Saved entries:
========================================================================
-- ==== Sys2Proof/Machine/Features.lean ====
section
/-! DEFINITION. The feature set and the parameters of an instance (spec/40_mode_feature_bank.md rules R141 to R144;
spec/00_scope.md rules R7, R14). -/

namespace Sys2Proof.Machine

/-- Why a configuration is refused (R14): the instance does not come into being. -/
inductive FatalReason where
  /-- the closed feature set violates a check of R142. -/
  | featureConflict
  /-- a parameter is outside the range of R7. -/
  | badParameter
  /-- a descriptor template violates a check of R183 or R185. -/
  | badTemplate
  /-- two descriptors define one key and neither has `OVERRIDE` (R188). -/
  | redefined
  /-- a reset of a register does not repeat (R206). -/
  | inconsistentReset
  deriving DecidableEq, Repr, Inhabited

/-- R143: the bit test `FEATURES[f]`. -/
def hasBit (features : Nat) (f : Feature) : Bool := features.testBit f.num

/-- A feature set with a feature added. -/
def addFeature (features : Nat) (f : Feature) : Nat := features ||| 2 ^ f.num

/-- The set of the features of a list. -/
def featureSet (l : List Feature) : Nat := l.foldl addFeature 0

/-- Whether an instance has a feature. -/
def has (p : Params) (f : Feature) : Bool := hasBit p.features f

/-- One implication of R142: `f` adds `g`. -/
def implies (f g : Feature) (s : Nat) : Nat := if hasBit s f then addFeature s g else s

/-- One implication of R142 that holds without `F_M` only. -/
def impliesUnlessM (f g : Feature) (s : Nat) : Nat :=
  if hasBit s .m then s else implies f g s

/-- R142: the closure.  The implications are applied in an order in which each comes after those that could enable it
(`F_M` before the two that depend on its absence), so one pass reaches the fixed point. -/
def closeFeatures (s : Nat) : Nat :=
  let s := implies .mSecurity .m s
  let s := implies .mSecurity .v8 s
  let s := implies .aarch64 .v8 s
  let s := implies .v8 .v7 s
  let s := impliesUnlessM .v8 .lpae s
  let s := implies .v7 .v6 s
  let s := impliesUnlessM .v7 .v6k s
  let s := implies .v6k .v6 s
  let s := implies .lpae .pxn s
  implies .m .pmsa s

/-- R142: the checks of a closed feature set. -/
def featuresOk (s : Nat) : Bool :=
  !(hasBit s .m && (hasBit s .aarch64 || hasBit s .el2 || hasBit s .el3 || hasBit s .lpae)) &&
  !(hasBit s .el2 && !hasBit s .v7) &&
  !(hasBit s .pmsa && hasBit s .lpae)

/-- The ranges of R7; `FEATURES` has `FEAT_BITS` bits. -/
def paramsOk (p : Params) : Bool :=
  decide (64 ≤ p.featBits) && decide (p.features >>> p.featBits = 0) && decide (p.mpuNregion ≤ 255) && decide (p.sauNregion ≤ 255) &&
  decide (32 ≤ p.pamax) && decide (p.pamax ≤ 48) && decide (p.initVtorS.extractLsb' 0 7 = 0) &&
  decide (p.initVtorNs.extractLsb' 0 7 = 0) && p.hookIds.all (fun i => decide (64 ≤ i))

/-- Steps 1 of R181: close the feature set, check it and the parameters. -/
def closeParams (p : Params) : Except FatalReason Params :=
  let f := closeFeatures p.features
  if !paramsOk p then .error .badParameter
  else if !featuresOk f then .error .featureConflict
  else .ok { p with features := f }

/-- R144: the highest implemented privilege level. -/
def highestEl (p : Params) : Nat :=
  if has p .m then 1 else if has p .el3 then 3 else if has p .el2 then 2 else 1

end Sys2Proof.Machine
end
========================================================================
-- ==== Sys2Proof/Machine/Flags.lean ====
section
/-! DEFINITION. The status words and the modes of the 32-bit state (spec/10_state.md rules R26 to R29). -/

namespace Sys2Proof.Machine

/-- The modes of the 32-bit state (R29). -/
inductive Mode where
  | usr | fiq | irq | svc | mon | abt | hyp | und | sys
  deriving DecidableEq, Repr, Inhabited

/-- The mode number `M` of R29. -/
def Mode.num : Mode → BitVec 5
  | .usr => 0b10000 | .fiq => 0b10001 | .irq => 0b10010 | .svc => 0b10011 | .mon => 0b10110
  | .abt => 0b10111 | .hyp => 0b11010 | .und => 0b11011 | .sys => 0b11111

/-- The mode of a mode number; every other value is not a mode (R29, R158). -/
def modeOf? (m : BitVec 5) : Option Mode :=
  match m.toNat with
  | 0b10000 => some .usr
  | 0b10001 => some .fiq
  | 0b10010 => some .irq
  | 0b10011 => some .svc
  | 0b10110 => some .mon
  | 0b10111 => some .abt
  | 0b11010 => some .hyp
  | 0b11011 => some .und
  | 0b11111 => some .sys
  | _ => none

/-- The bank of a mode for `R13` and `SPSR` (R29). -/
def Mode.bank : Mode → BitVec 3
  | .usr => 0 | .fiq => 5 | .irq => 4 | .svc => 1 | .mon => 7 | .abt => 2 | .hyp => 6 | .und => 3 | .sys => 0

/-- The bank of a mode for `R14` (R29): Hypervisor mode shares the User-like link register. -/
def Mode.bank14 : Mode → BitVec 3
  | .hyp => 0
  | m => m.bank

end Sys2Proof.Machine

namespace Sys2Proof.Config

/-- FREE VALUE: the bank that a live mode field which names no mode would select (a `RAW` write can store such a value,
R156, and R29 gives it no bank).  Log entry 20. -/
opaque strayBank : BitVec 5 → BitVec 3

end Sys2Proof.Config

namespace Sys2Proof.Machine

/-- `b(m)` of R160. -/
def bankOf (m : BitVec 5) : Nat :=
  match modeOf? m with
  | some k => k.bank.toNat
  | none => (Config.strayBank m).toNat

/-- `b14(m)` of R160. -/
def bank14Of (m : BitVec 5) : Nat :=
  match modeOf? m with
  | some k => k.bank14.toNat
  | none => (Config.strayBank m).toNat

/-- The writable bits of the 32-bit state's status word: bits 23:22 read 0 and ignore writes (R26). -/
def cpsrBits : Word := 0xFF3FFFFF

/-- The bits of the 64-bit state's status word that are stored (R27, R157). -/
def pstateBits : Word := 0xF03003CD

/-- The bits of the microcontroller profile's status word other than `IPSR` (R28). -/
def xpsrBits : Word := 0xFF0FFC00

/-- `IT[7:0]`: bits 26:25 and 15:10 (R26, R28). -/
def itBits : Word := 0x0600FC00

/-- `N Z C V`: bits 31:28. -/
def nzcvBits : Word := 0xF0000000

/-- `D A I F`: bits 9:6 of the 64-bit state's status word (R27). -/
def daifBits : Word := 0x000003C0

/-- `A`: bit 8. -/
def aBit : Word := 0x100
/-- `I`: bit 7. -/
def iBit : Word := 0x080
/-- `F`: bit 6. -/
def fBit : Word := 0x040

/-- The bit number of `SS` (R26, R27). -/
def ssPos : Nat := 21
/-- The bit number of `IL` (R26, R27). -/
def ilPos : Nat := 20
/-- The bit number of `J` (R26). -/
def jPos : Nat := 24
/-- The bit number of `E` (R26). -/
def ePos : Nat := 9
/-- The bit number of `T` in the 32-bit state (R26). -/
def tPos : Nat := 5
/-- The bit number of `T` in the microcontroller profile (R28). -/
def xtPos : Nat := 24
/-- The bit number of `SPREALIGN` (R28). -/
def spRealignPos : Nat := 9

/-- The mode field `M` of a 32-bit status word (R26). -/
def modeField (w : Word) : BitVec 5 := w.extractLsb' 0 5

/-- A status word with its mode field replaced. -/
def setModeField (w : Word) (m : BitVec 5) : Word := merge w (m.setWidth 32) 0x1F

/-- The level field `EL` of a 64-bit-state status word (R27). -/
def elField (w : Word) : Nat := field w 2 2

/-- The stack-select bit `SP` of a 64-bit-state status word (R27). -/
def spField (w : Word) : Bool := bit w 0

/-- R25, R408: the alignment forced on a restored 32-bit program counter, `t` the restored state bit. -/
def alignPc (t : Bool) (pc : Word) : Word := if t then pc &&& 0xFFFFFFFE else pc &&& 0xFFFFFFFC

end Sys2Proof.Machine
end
========================================================================
Look through the entries above, and wherever a line holds the string "that", copy it.

/-- One implication of R142 that holds without `F_M` only. -/
/-- R142: the closure.  The implications are applied in an order in which each comes after those that could enable it
(`F_M` before the two that depend on its absence), so one pass reaches the fixed point. -/
/-- FREE VALUE: the bank that a live mode field which names no mode would select (a `RAW` write can store such a value,
/-- The bits of the 64-bit state's status word that are stored (R27, R157). -/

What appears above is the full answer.